Figure 9-2 Format of timestamp area
![[Figure]](figure/zs090200.gif)
- command tag (command definition)
- Defines the start command for the packet analyzer that is to be used. You specify this definition only once.
- Stream Data Platform - AF supports WinDump as the packet analyzer. For details about the information to be defined here when WinDump is used, see (4) Information to be specified in the command tag when WinDump is used.
- path="command-path-name"
- Specifies the absolute path of the packet analyzer start command, as 1 to 100 single-byte characters (ASCII codes 32 to 126).
- parameter="command-parameter"
- Specifies a parameter to be passed to the packet analyzer start command, as 1 to 100 single-byte characters (ASCII codes 32 to 126).
- output tag (output definition)
- Defines the output information for common records when the HTTP packet input connector converts HTTP packets to common records. You specify this definition only once.
- unit="maximum-output-unit"
- Specifies the maximum number of output units (in records) for common records, as an integer from 1 to 1000. If this attribute is omitted, 100 is assumed.
- record tag (record definition)
- Defines record information for common records. You may specify 1 or 2 record definitions.
- name="record-name"
- Specifies a name for a common record, as 1 to 100 single-byte alphanumeric characters and the underscore (_). This record name must begin with a single-byte alphabetic character. This attribute cannot be omitted. This record name must be unique within the record tag.
- type="{REQUEST|RESPONSE}"
- Specifies the type of the common record. This attribute cannot be omitted.
- The permitted values are as follows:
- "REQUEST"
Indicates a request record. This is a type of common record used to store data generated during request transmission from client to host in HTTP protocol communication.
- "RESPONSE"
Indicates a response record. This is a type of common record used to store data generated during response transmission from host to client in HTTP protocol communication.

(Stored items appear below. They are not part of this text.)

-- ==== Sys2Proof/Laws/State.lean ====
section
/-! SUPPORT. One lemma per field per update: what each update of State leaves as it was, and what it writes. -/

namespace Sys2Proof.Machine

theorem bankGet_bankSet {α : Type} (b : PerChannel α) (n m : Chan) (v : α) :
    bankGet (bankSet b n v) m = if m = n then v else bankGet b m := by
  fin_cases n <;> fin_cases m <;> rfl

@[simp] theorem bankGet_bankSet_same {α : Type} (b : PerChannel α) (n : Chan) (v : α) :
    bankGet (bankSet b n v) n = v := by simp [bankGet_bankSet]

@[simp] theorem bankGet_bankSet_ne {α : Type} (b : PerChannel α) {n m : Chan} (v : α) (h : m ≠ n) :
    bankGet (bankSet b n v) m = bankGet b m := by simp [bankGet_bankSet, h]

@[simp] theorem bankGet_everyChannel {α : Type} (v : α) (n : Chan) : bankGet (everyChannel v) n = v := by
  fin_cases n <;> rfl

@[simp] theorem bankSet_bankSet {α : Type} (b : PerChannel α) (n : Chan) (v w : α) :
    bankSet (bankSet b n v) n w = bankSet b n w := by fin_cases n <;> rfl

@[simp] theorem bankSet_bankGet {α : Type} (b : PerChannel α) (n : Chan) : bankSet b n (bankGet b n) = b := by
  fin_cases n <;> rfl

/-- Two banks with the same value at every channel are the same. -/
theorem bank_ext {α : Type} {b c : PerChannel α} (h : ∀ n, bankGet b n = bankGet c n) : b = c := by
  cases b
  cases c
  have h0 := h 0
  have h1 := h 1
  have h2 := h 2
  have h3 := h 3
  have h4 := h 4
  have h5 := h 5
  have h6 := h 6
  have h7 := h 7
  simp only [bankGet] at h0 h1 h2 h3 h4 h5 h6 h7
  simp [h0, h1, h2, h3, h4, h5, h6, h7]

@[simp] theorem setCh_config (s : State) (n : Chan) (c : Channel) : (setCh s n c).config = s.config := rfl
@[simp] theorem setCh_blk (s : State) (n : Chan) (c : Channel) : (setCh s n c).blk = s.blk := rfl
@[simp] theorem setCh_mem (s : State) (n : Chan) (c : Channel) : (setCh s n c).mem = s.mem := rfl
@[simp] theorem setCh_cpu (s : State) (n : Chan) (c : Channel) : (setCh s n c).cpu = s.cpu := rfl
@[simp] theorem setCh_life (s : State) (n : Chan) (c : Channel) : (setCh s n c).life = s.life := rfl
@[simp] theorem setCh_pinned (s : State) (n : Chan) (c : Channel) : (setCh s n c).pinned = s.pinned := rfl
@[simp] theorem setCh_sched (s : State) (n : Chan) (c : Channel) : (setCh s n c).sched = s.sched := rfl
@[simp] theorem setCh_tick (s : State) (n : Chan) (c : Channel) : (setCh s n c).tick = s.tick := rfl

@[simp] theorem setLife_config (s : State) (n : Chan) (l : Life) : (setLife s n l).config = s.config := rfl
@[simp] theorem setLife_ch (s : State) (n : Chan) (l : Life) : (setLife s n l).ch = s.ch := rfl
@[simp] theorem setLife_blk (s : State) (n : Chan) (l : Life) : (setLife s n l).blk = s.blk := rfl
@[simp] theorem setLife_mem (s : State) (n : Chan) (l : Life) : (setLife s n l).mem = s.mem := rfl
@[simp] theorem setLife_cpu (s : State) (n : Chan) (l : Life) : (setLife s n l).cpu = s.cpu := rfl
@[simp] theorem setLife_pinned (s : State) (n : Chan) (l : Life) : (setLife s n l).pinned = s.pinned := rfl
@[simp] theorem setLife_sched (s : State) (n : Chan) (l : Life) : (setLife s n l).sched = s.sched := rfl
@[simp] theorem setLife_tick (s : State) (n : Chan) (l : Life) : (setLife s n l).tick = s.tick := rfl

@[simp] theorem setRet_config (s : State) (v : Ret) : (setRet s v).config = s.config := rfl
@[simp] theorem setRet_ch (s : State) (v : Ret) : (setRet s v).ch = s.ch := rfl
@[simp] theorem setRet_blk (s : State) (v : Ret) : (setRet s v).blk = s.blk := rfl
@[simp] theorem setRet_mem (s : State) (v : Ret) : (setRet s v).mem = s.mem := rfl
@[simp] theorem setRet_life (s : State) (v : Ret) : (setRet s v).life = s.life := rfl
@[simp] theorem setRet_pinned (s : State) (v : Ret) : (setRet s v).pinned = s.pinned := rfl
@[simp] theorem setRet_sched (s : State) (v : Ret) : (setRet s v).sched = s.sched := rfl
@[simp] theorem setRet_tick (s : State) (v : Ret) : (setRet s v).tick = s.tick := rfl
@[simp] theorem setRet_cpu_sb (s : State) (v : Ret) : (setRet s v).cpu.sb = s.cpu.sb := rfl
@[simp] theorem setRet_cpu_stale (s : State) (v : Ret) : (setRet s v).cpu.stale = s.cpu.stale := rfl
@[simp] theorem setRet_cpu_run (s : State) (v : Ret) : (setRet s v).cpu.run = s.cpu.run := rfl
@[simp] theorem setRet_cpu_prog (s : State) (v : Ret) : (setRet s v).cpu.prog = s.cpu.prog := rfl
@[simp] theorem setRet_cpu_doing (s : State) (v : Ret) : (setRet s v).cpu.doing = s.cpu.doing := rfl

@[simp] theorem pushOp_config (s : State) (op : CpuOp) : (pushOp s op).config = s.config := rfl
@[simp] theorem pushOp_ch (s : State) (op : CpuOp) : (pushOp s op).ch = s.ch := rfl
@[simp] theorem pushOp_blk (s : State) (op : CpuOp) : (pushOp s op).blk = s.blk := rfl
@[simp] theorem pushOp_mem (s : State) (op : CpuOp) : (pushOp s op).mem = s.mem := rfl
@[simp] theorem pushOp_life (s : State) (op : CpuOp) : (pushOp s op).life = s.life := rfl
@[simp] theorem pushOp_pinned (s : State) (op : CpuOp) : (pushOp s op).pinned = s.pinned := rfl
@[simp] theorem pushOp_sched (s : State) (op : CpuOp) : (pushOp s op).sched = s.sched := rfl
@[simp] theorem pushOp_tick (s : State) (op : CpuOp) : (pushOp s op).tick = s.tick := rfl
@[simp] theorem pushOp_cpu_sb (s : State) (op : CpuOp) : (pushOp s op).cpu.sb = s.cpu.sb := rfl
@[simp] theorem pushOp_cpu_stale (s : State) (op : CpuOp) : (pushOp s op).cpu.stale = s.cpu.stale := rfl
@[simp] theorem pushOp_cpu_run (s : State) (op : CpuOp) : (pushOp s op).cpu.run = s.cpu.run := rfl
@[simp] theorem pushOp_cpu_doing (s : State) (op : CpuOp) : (pushOp s op).cpu.doing = s.cpu.doing := rfl
@[simp] theorem pushOp_cpu_ret (s : State) (op : CpuOp) : (pushOp s op).cpu.ret = s.cpu.ret := rfl

@[simp] theorem pushRest_config (s : State) (rs : List Rest) : (pushRest s rs).config = s.config := rfl
@[simp] theorem pushRest_ch (s : State) (rs : List Rest) : (pushRest s rs).ch = s.ch := rfl
@[simp] theorem pushRest_blk (s : State) (rs : List Rest) : (pushRest s rs).blk = s.blk := rfl
@[simp] theorem pushRest_mem (s : State) (rs : List Rest) : (pushRest s rs).mem = s.mem := rfl
@[simp] theorem pushRest_life (s : State) (rs : List Rest) : (pushRest s rs).life = s.life := rfl
@[simp] theorem pushRest_pinned (s : State) (rs : List Rest) : (pushRest s rs).pinned = s.pinned := rfl
@[simp] theorem pushRest_sched (s : State) (rs : List Rest) : (pushRest s rs).sched = s.sched := rfl
@[simp] theorem pushRest_tick (s : State) (rs : List Rest) : (pushRest s rs).tick = s.tick := rfl
@[simp] theorem pushRest_cpu_sb (s : State) (rs : List Rest) : (pushRest s rs).cpu.sb = s.cpu.sb := rfl
@[simp] theorem pushRest_cpu_stale (s : State) (rs : List Rest) : (pushRest s rs).cpu.stale = s.cpu.stale := rfl
@[simp] theorem pushRest_cpu_run (s : State) (rs : List Rest) : (pushRest s rs).cpu.run = s.cpu.run := rfl
@[simp] theorem pushRest_cpu_prog (s : State) (rs : List Rest) : (pushRest s rs).cpu.prog = s.cpu.prog := rfl
@[simp] theorem pushRest_cpu_ret (s : State) (rs : List Rest) : (pushRest s rs).cpu.ret = s.cpu.ret := rfl
@[simp] theorem pushRest_cpu_doing (s : State) (rs : List Rest) : (pushRest s rs).cpu.doing = rs ++ s.cpu.doing := rfl

@[simp] theorem latchEffect_config (s : State) (n : Chan) (d : Desc) : (latchEffect n d s).config = s.config := rfl
@[simp] theorem latchEffect_blk (s : State) (n : Chan) (d : Desc) : (latchEffect n d s).blk = s.blk := rfl
@[simp] theorem latchEffect_mem (s : State) (n : Chan) (d : Desc) : (latchEffect n d s).mem = s.mem := rfl
@[simp] theorem latchEffect_cpu (s : State) (n : Chan) (d : Desc) : (latchEffect n d s).cpu = s.cpu := rfl
@[simp] theorem latchEffect_life (s : State) (n : Chan) (d : Desc) : (latchEffect n d s).life = s.life := rfl
@[simp] theorem latchEffect_pinned (s : State) (n : Chan) (d : Desc) : (latchEffect n d s).pinned = s.pinned := rfl
@[simp] theorem latchEffect_sched (s : State) (n : Chan) (d : Desc) : (latchEffect n d s).sched = s.sched := rfl
@[simp] theorem latchEffect_tick (s : State) (n : Chan) (d : Desc) : (latchEffect n d s).tick = s.tick := rfl

@[simp] theorem setBusy_config (s : State) (n : Chan) (b : Bool) : (setBusy s n b).config = s.config := rfl
@[simp] theorem setBusy_ch (s : State) (n : Chan) (b : Bool) : (setBusy s n b).ch = s.ch := rfl
@[simp] theorem setBusy_mem (s : State) (n : Chan) (b : Bool) : (setBusy s n b).mem = s.mem := rfl
@[simp] theorem setBusy_cpu (s : State) (n : Chan) (b : Bool) : (setBusy s n b).cpu = s.cpu := rfl
@[simp] theorem setBusy_life (s : State) (n : Chan) (b : Bool) : (setBusy s n b).life = s.life := rfl
@[simp] theorem setBusy_pinned (s : State) (n : Chan) (b : Bool) : (setBusy s n b).pinned = s.pinned := rfl
@[simp] theorem setBusy_sched (s : State) (n : Chan) (b : Bool) : (setBusy s n b).sched = s.sched := rfl
@[simp] theorem setBusy_tick (s : State) (n : Chan) (b : Bool) : (setBusy s n b).tick = s.tick := rfl
@[simp] theorem setBusy_blk_sec (s : State) (n : Chan) (b : Bool) : (setBusy s n b).blk.sec = s.blk.sec := rfl
@[simp] theorem setBusy_blk_agMclk (s : State) (n : Chan) (b : Bool) : (setBusy s n b).blk.agMclk = s.blk.agMclk := rfl
@[simp] theorem setBusy_blk_agChan (s : State) (n : Chan) (b : Bool) : (setBusy s n b).blk.agChan = s.blk.agChan := rfl
@[simp] theorem setBusy_blk_agCommon (s : State) (n : Chan) (b : Bool) : (setBusy s n b).blk.agCommon = s.blk.agCommon := rfl
@[simp] theorem setBusy_blk_clkOn (s : State) (n : Chan) (b : Bool) : (setBusy s n b).blk.clkOn = s.blk.clkOn := rfl
@[simp] theorem setBusy_blk_inReset (s : State) (n : Chan) (b : Bool) : (setBusy s n b).blk.inReset = s.blk.inReset := rfl
@[simp] theorem setBusy_blk_splitDone (s : State) (n : Chan) (b : Bool) : (setBusy s n b).blk.splitDone = s.blk.splitDone := rfl

@[simp] theorem setSec_config (s : State) (n : Chan) (d : Domain) : (setSec s n d).config = s.config := rfl
@[simp] theorem setSec_ch (s : State) (n : Chan) (d : Domain) : (setSec s n d).ch = s.ch := rfl
@[simp] theorem setSec_mem (s : State) (n : Chan) (d : Domain) : (setSec s n d).mem = s.mem := rfl
@[simp] theorem setSec_cpu (s : State) (n : Chan) (d : Domain) : (setSec s n d).cpu = s.cpu := rfl
@[simp] theorem setSec_life (s : State) (n : Chan) (d : Domain) : (setSec s n d).life = s.life := rfl
@[simp] theorem setSec_pinned (s : State) (n : Chan) (d : Domain) : (setSec s n d).pinned = s.pinned := rfl
@[simp] theorem setSec_sched (s : State) (n : Chan) (d : Domain) : (setSec s n d).sched = s.sched := rfl
@[simp] theorem setSec_tick (s : State) (n : Chan) (d : Domain) : (setSec s n d).tick = s.tick := rfl
@[simp] theorem setSec_blk_busy (s : State) (n : Chan) (d : Domain) : (setSec s n d).blk.busy = s.blk.busy := rfl
@[simp] theorem setSec_blk_agMclk (s : State) (n : Chan) (d : Domain) : (setSec s n d).blk.agMclk = s.blk.agMclk := rfl
@[simp] theorem setSec_blk_agChan (s : State) (n : Chan) (d : Domain) : (setSec s n d).blk.agChan = s.blk.agChan := rfl
@[simp] theorem setSec_blk_agCommon (s : State) (n : Chan) (d : Domain) : (setSec s n d).blk.agCommon = s.blk.agCommon := rfl
@[simp] theorem setSec_blk_clkOn (s : State) (n : Chan) (d : Domain) : (setSec s n d).blk.clkOn = s.blk.clkOn := rfl
@[simp] theorem setSec_blk_inReset (s : State) (n : Chan) (d : Domain) : (setSec s n d).blk.inReset = s.blk.inReset := rfl
@[simp] theorem setSec_blk_splitDone (s : State) (n : Chan) (d : Domain) : (setSec s n d).blk.splitDone = s.blk.splitDone := rfl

- field tag (field definition)
- Defines information about the fields that constitute the common record. You may specify 1 to 16 field definitions.
- name="field-name"
- Specifies a field name.
- Specify for a field name the identifier of data that is to be extracted from HTTP packets. The data corresponding to this identifier is stored as the field's value.
- Each field name must be unique within the record definition.
- The identifiers that can be specified as field names depend on the type of common record specified in the type attribute in the record tag. For details about the identifiers that can be specified as field names, see (5) Identifiers that can be specified as field names.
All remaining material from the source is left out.